All lines below containing the string "draining" are to be copied.

[Stored items]
......
/-- Every step keeps the segment in flight with its owner (R71, R73): it is its port's ACTIVE command's unless that was
removed by a reset, and a command is abort pending only while a segment of it is in flight. Every step keeps each ACTIVE
command's progress inside its live record, each queued range one that R62 admits, and the data segment in flight off
blocks 0 and 1 (R7, R108). -/
def Obligations.SegmentKeepsItsOwner : Prop :=
  ∀ (s t : State), s.atPorts PortUnit.queueLaw = true → s.flightLaw = true → s.ownerLaw = true → step s = .next t →
    t.ownerLaw = true ∧
      (s.loadingLaw = true → s.tablesValid = true → s.progressLaw = true → t.progressLaw = true)

/-- Every step keeps the table state with the job that holds it (R39, R41, R57, R58). -/
def Obligations.TableStateFollowsItsJob : Prop :=
  ∀ (s t : State), s.atPorts PortUnit.queueLaw = true → s.ownerLaw = true → s.jobLaw = true → step s = .next t →
    t.jobLaw = true

/-- Every step keeps the standby timer and the stall timers running exactly as R11 and R80 say, and no array stays in
STANDBY while a grant is wanted (R15). That the standby timer does not start between an eligible command and its grant is
the model's reading (log 22). -/
def Obligations.TimersFollowTheirConditions : Prop :=
  ∀ (s t : State), s.atPorts PortUnit.queueLaw = true → s.loadingLaw = true → s.flightLaw = true →
    s.timersFollow = true → step s = .next t → t.timersFollow = true

/-- Every step keeps the transfer lists in the forms of R91, with an IN_ARRAY buffer exactly while a segment that uses
one is in flight. -/
def Obligations.TransferListsKeepTheirForm : Prop :=
  ∀ (s t : State), s.atPorts PortUnit.queueLaw = true → s.flightLaw = true → s.ownerLaw = true →
    (∀ p, s.listLaw p = true) → step s = .next t → ∀ p, t.listLaw p = true

/-! ### Issues of queued commands -/

/-- An issue of READ, CHECK, WRITE or BLANK with its parameters in range, a free place in the queue and a tag of its
own joins the queue as QUEUED and answers ACCEPTED with the number of entries (R62, R177). -/
def Obligations.DataIssuesAreAccepted : Prop :=
  ∀ (s : State) (p : Port) (tag : Byte) (i : Index) (x y : Nat),
    s.accessMade p false 0 = true → (s.port p).queue.length < 4 → (∀ e ∈ (s.port p).queue, e.tag ≠ tag) →
    (s.port p).params[0].toNat = i.val → (s.port p).params[1].toNat = x → (s.port p).params[2].toNat = y →
    (x ≤ 16351 → 1 ≤ y → y ≤ 256 →
      exec (.read p tag) s = .next (s.enqueued p tag (.read i x y) (s.port p).keyStage) ∧
      exec (.check p tag) s = .next (s.enqueued p tag (.check i x y) (s.port p).keyStage) ∧
      exec (.write p tag) s = .next (s.enqueued p tag (.write i x y) (s.port p).keyStage)) ∧
    (x ≤ 1021 → 1 ≤ y → y ≤ 1022 →
      exec (.blank p tag) s = .next (s.enqueued p tag (.blank i x y) (s.port p).keyStage))

/-- An issue of WIPE, COMMIT, OPEN, SET_KEY, CLEAR_KEY or SET_RECOVERY with its parameters in range, a free place in the
queue and a tag of its own joins the queue; SET_RECOVERY takes the key stage as its old value (R62, R153, R175). -/
def Obligations.TableAndKeyIssuesAreAccepted : Prop :=
  ∀ (s : State) (p : Port) (tag : Byte) (key : Key),
    s.accessMade p false 0 = true → (s.port p).queue.length < 4 → (∀ e ∈ (s.port p).queue, e.tag ≠ tag) →
    (s.port p).keyGiven key →
    exec (.commit p tag) s = .next (s.enqueued p tag .commit (s.port p).keyStage) ∧
    exec (.setRecovery p tag) s = .next (s.enqueued p tag (.setRecovery key (s.port p).keyStage) none) ∧
    ∀ i : Index, (s.port p).params[0].toNat = i.val →
      exec (.clearKey p tag) s = .next (s.enqueued p tag (.clearKey i key) (s.port p).keyStage) ∧
      (∀ which, namesWhich (s.port p).params[1].toNat which →
        exec (.wipe p tag) s = .next (s.enqueued p tag (.wipe i which key) (s.port p).keyStage) ∧
        exec (.openKey p tag) s = .next (s.enqueued p tag (.openKey i which key) (s.port p).keyStage)) ∧
      ((s.port p).params[1].toNat = 0 →
        exec (.setKey p tag) s = .next (s.enqueued p tag (.setKey i key .standard) (s.port p).keyStage)) ∧
      ((s.port p).params[1].toNat = 1 →
        exec (.setKey p tag) s = .next (s.enqueued p tag (.setKey i key .strict) (s.port p).keyStage))

/-- A refused issue changes nothing but the ANSWER words: QUEUE_FULL with 4 entries, then TAG_IN_USE, then BAD_PARAM for
a parameter outside its range; a code that is not one of the part's answers BAD_COMMAND (R62, R176). -/
def Obligations.IssuesAreRefusedInOrder : Prop :=
  ∀ (s : State) (p : Port) (tag : Byte), s.accessMade p false 0 = true →
    (∀ word, (Instr.badCommand p word).wf = true →
      exec (.badCommand p word) s = .next (s.answered p (codeAlone 0x22))) ∧
    (∀ c ∈ [Instr.read p tag, .check p tag, .write p tag, .blank p tag, .wipe p tag, .commit p tag, .openKey p tag,
        .setKey p tag, .clearKey p tag, .setRecovery p tag],
      (4 ≤ (s.port p).queue.length → exec c s = .next (s.answered p (codeAlone 0x23))) ∧
      ((s.port p).queue.length < 4 → (∃ e ∈ (s.port p).queue, e.tag = tag) →
        exec c s = .next (s.answered p (codeAlone 0x24)))) ∧
    ((s.port p).queue.length < 4 → (∀ e ∈ (s.port p).queue, e.tag ≠ tag) →
      (∀ c ∈ [Instr.read p tag, .check p tag, .write p tag],
        7 < (s.port p).params[0].toNat ∨ 16351 < (s.port p).params[1].toNat ∨ (s.port p).params[2].toNat < 1 ∨
            256 < (s.port p).params[2].toNat →
          exec c s = .next (s.answered p (codeAlone 0x25))) ∧
      (7 < (s.port p).params[0].toNat ∨ 1021 < (s.port p).params[1].toNat ∨ (s.port p).params[2].toNat < 1 ∨
          1022 < (s.port p).params[2].toNat →
        exec (.blank p tag) s = .next (s.answered p (codeAlone 0x25))) ∧
      (∀ c ∈ [Instr.wipe p tag, .openKey p tag, .setKey p tag],
        7 < (s.port p).params[0].toNat ∨ 1 < (s.port p).params[1].toNat →
          exec c s = .next (s.answered p (codeAlone 0x25))) ∧
      (7 < (s.port p).params[0].toNat → exec (.clearKey p tag) s = .next (s.answered p (codeAlone 0x25))))

/-- A write of the ISSUE location runs the command that the word names, with the parameter words as they stand (R171,
R176, R177), and a write of DATA, EVENTS or EVENT_ENABLE acts as the command of that location (R171). REGISTER_WRITE
spells such writes too (the model's choice, log 24). -/
def Obligations.IssueWriteRunsTheNamedCommand : Prop :=
  ∀ (s : State) (p : Port) (w : Word),
    exec (.registerWrite p 0 w) s = exec (decodeIssue p (s.port p).params[0] w) s ∧
    exec (.registerWrite p 21 w) s = exec (.dataWrite p w) s ∧
    exec (.registerWrite p 22 w) s = exec (.eventsWrite p w) s ∧
    exec (.registerWrite p 23 w) s = exec (.eventEnableWrite p w) s

/-- Writing an issue as an ISSUE word and reading that word back gives the issue: no code is shared, and every bit of
the tag is kept. INFO's two rows share a code and are told apart by the selector (R176, R177, R181; the model's choice,
log 23). -/
def Obligations.IssueWordsReadBack : Prop :=
  ∀ (c : Instr) (p : Port) (w selector : Word), c.wf = true → encodeIssue c = some (p, w) →
    (c = .infoPart p → selector = 8) → (c = .infoPartition p → selector ≠ 8) → decodeIssue p selector w = c

/-! ### The window -/

/-- REGISTER_WRITE stores a parameter word at locations 1 to 12 and changes nothing at locations 13 to 20 and 24 to 31
(R171); an access while the port's PRST or RESET is asserted changes nothing, and such a read returns 0 (R173). While the
port takes accesses, locations 1 to 12 read as the parameter words, 13 to 20 as the answer words, 23 as the six enables,
and 0 and 25 to 31 as 0 (R171). Reads other than of DATA are a function, not a command (the model's choice, log 29); the
data output 0 after a DATA read that is not taken is R173's. -/
def Obligations.RegisterWritesStoreParameters : Prop :=
  ∀ (s : State) (p : Port) (loc : Fin 32) (w : Word),
    (s.accessMade p false loc.val = true →
      (∀ k : Fin 12, loc.val = k.val + 1 →
        exec (.registerWrite p loc w) s =
          .next ((s.setPort p { s.port p with params := (s.port p).params.set k.val w }).passWord p)) ∧
      ((13 ≤ loc.val ∧ loc.val ≤ 20) ∨ 24 ≤ loc.val → exec (.registerWrite p loc w) s = .next (s.passWord p))) ∧
    ((s.port p).prst = true ∨ s.resetLine = true →
      exec (.registerWrite p loc w) s = .next s ∧ exec (.dataWrite p w) s = .next s ∧
      exec (.eventsWrite p w) s = .next s ∧ exec (.eventEnableWrite p w) s = .next s ∧
      exec (.dataRead p) s = .next (s.setPort p { s.port p with dataOut := 0 }) ∧
      s.windowRead p loc.val = 0) ∧
    (s.takesAccess p = true →
      (∀ k : Fin 12, s.windowRead p (k.val + 1) = (s.port p).params[k]) ∧
      (∀ k : Fin 8, s.windowRead p (k.val + 13) = (s.port p).answers[k]) ∧
      (∀ k, (s.windowRead p 23).getLsbD k = (s.port p).enables.getLsbD k) ∧
      (loc.val = 0 ∨ 25 ≤ loc.val → s.windowRead p loc.val = 0))

/-- A write of EVENTS clears the latched events whose bits are one and no other; a write of EVENT_ENABLE sets the six
enables all at once (R164, R165, R171). -/
def Obligations.EventWritesActOnTheirOwnBits : Prop :=
  ∀ (s : State) (p : Port) (w : Word),
    (s.accessMade p false 22 = true →
      exec (.eventsWrite p w) s =
        .next ((s.setPort p
          { s.port p with
            latched :=
              { table := (s.port p).latched.table && !w.getLsbD 2,
                claimLost := (s.port p).latched.claimLost && !w.getLsbD 3,
                dataRefused := (s.port p).latched.dataRefused && !w.getLsbD 4,
                ready := (s.port p).latched.ready && !w.getLsbD 5 } }).passWord p)) ∧
    (s.accessMade p false 23 = true →
      exec (.eventEnableWrite p w) s =
        .next ((s.setPort p { s.port p with enables := w.setWidth 6 }).passWord p))

/-- While the port takes accesses, ATTN is asserted exactly while some event is set and enabled (R163, R165), EVENTS shows
the six events (R163, R171), XFER is asserted exactly while at least U bytes, or the whole rest of the transfer, can be
moved (R101), and PORT_STATUS shows the port's condition (R172, R40). While it takes none because PRST or RESET is asserted,
ATTN and XFER are negated and every read gives 0 (R173, R182, R183); that the same holds without supply is the model's
choice (log 15). The bytes remaining and available are those of R100. -/
def Obligations.OutputsFollowTheState : Prop :=
  ∀ (s : State) (p : Port),
    (s.takesAccess p = true →
      (s.attn p = true ↔
        ((s.port p).completions ≠ [] ∧ (s.port p).enables.getLsbD 0 = true) ∨
        ((s.port p).notice ≠ 0 ∧ (s.port p).enables.getLsbD 1 = true) ∨
        ((s.port p).latched.table = true ∧ (s.port p).enables.getLsbD 2 = true) ∨
        ((s.port p).latched.claimLost = true ∧ (s.port p).enables.getLsbD 3 = true) ∨
        ((s.port p).latched.dataRefused = true ∧ (s.port p).enables.getLsbD 4 = true) ∨
        ((s.port p).latched.ready = true ∧ (s.port p).enables.getLsbD 5 = true)) ∧
      ((s.windowRead p 22).getLsbD 0 = true ↔ (s.port p).completions ≠ []) ∧
      ((s.windowRead p 22).getLsbD 1 = true ↔ (s.port p).notice ≠ 0) ∧
      (s.windowRead p 22).getLsbD 2 = (s.port p).latched.table ∧
      (s.windowRead p 22).getLsbD 3 = (s.port p).latched.claimLost ∧
      (s.windowRead p 22).getLsbD 4 = (s.port p).latched.dataRefused ∧
      (s.windowRead p 22).getLsbD 5 = (s.port p).latched.ready ∧
      (∀ k, 6 ≤ k → (s.windowRead p 22).getLsbD k = false) ∧
      (s.xfer p = true ↔
        (s.port p).transferUnit ≤ s.available p ∨
          ((s.port p).remaining < (s.port p).transferUnit ∧ (s.port p).remaining ≤ s.available p ∧
            0 < (s.port p).remaining)) ∧
      ((s.port p).queue.length ≤ 4 → (s.port p).completions.length ≤ 8 →
        ((s.windowRead p 24).extractLsb' 0 3).toNat = (s.port p).queue.length ∧
        ((s.windowRead p 24).extractLsb' 3 4).toNat = (s.port p).completions.length ∧
        (s.windowRead p 24).getLsbD 7 = s.xfer p ∧
        ((s.windowRead p 24).getLsbD 8 = true ↔ s.part = .ready) ∧
        ((s.windowRead p 24).extractLsb' 9 3).toNat =
          (match s.tableState with
           | .free => 0
           | .claimed h _ _ _ => if h = p then 1 else 2
           | .committing _ _ _ => 3
           | .updating _ => 4) ∧
        ((s.windowRead p 24).getLsbD 12 = true ↔ ∃ e rest, (s.port p).queue = e :: rest ∧ e.active ≠ none) ∧
        (∀ k, 13 ≤ k → (s.windowRead p 24).getLsbD k = false))) ∧
    (s.takesAccess p = false → s.attn p = false ∧ s.xfer p = false ∧ ∀ loc, s.windowRead p loc = 0) ∧
    ((∀ e a, (s.port p).activeEntry = some (e, a) →
        a.abortPending = true ∨
          (∀ i start count, e.cmd ≠ .read i start count ∧ e.cmd ≠ .write i start count)) →
      (s.port p).remaining = 0 ∧ s.available p = 0) ∧
    (∀ e a i start count w, (s.port p).activeEntry = some (e, a) → a.abortPending = false →
      e.cmd = .write i start count → a.progress = .write w →
      (s.port p).remaining = count * 512 - (s.port p).moved ∧
      (∀ older b, (s.port p).transfers = older ++ [b] → b.state = .filling →
        s.available p = 512 - (s.port p).offset) ∧
      ((∀ b, (s.port p).transfers.getLast? = some b → b.state ≠ .filling) →
        s.available p = if (s.port p).moved < count * 512 ∧ s.mayTake p = true then 512 else 0)) ∧
    (∀ e a i start count r, (s.port p).activeEntry = some (e, a) → a.abortPending = false →
      e.cmd = .read i start count → a.progress = .read r →
      (r.failAt = none → (s.port p).remaining = count * 512 - (s.port p).moved) ∧
      (∀ f, r.failAt = some f → (s.port p).remaining = (f - start) * 512 - (s.port p).moved) ∧
      (∀ b rest, (s.port p).transfers = b :: rest →
        (b.state = .draining → s.available p = 512 - (s.port p).offset) ∧ (b.state = .ready → s.available p = 512) ∧
        (b.state ≠ .draining → b.state ≠ .ready → s.available p = 0)) ∧
      ((s.port p).transfers = [] → s.available p = 0))

/-! ### The claim and the edits -/

/-- CLAIM answers by the first case of R42 that applies, and takes or renews the claim in the cases that give DONE. -/
def Obligations.ClaimAnswersInOrder : Prop :=
  ∀ (s : State) (p : Port) (lease : Nat), s.accessMade p false 0 = true → (s.port p).params[0].toNat = lease →
    (s.part = .loading → exec (.claim p) s = .next (s.answered p (codeAlone 0x26))) ∧
    (s.part = .ready → lease = 0 ∨ 255 < lease → exec (.claim p) s = .next (s.answered p (codeAlone 0x25))) ∧
    (s.part = .ready → 1 ≤ lease → lease ≤ 255 →
      (s.held = true → exec (.claim p) s = .next (s.answered p (codeAlone 0x11))) ∧
      (s.held = false →
        (s.tableState = .free →
          exec (.claim p) s =
            .next ({ s with tableState := .claimed p s.live lease 0 }.answered p
              #v[0x20, s.live.generation.setWidth 16, (s.live.generation >>> 16).setWidth 16, 0, 0, 0, 0, 0])) ∧
        (∀ staged old t, s.tableState = .claimed p staged old t →
          exec (.claim p) s =
            .next ({ s with tableState := .claimed p staged lease 0 }.answered p
              #v[0x20, s.live.generation.setWidth 16, (s.live.generation >>> 16).setWidth 16, 0, 0, 0, 0, 0])) ∧
        (∀ h staged old t n, h ≠ p → s.tableState = .claimed h staged old t → namesPort n (some h) →
          exec (.claim p) s = .next (s.answered p (codeWith 0x0F (BitVec.ofNat 16 n)))) ∧
        ((∃ h staged old, s.tableState = .committing h staged old) ∨ (∃ j, s.tableState = .updating j) →
          exec (.claim p) s = .next (s.answered p (codeAlone 0x10)))))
......
→ RESPONSE
        (b.state = .draining → s.available p = 512 - (s.port p).offset) ∧ (b.state = .ready → s.available p = 512) ∧
        (b.state ≠ .draining → b.state ≠ .ready → s.available p = 0)) ∧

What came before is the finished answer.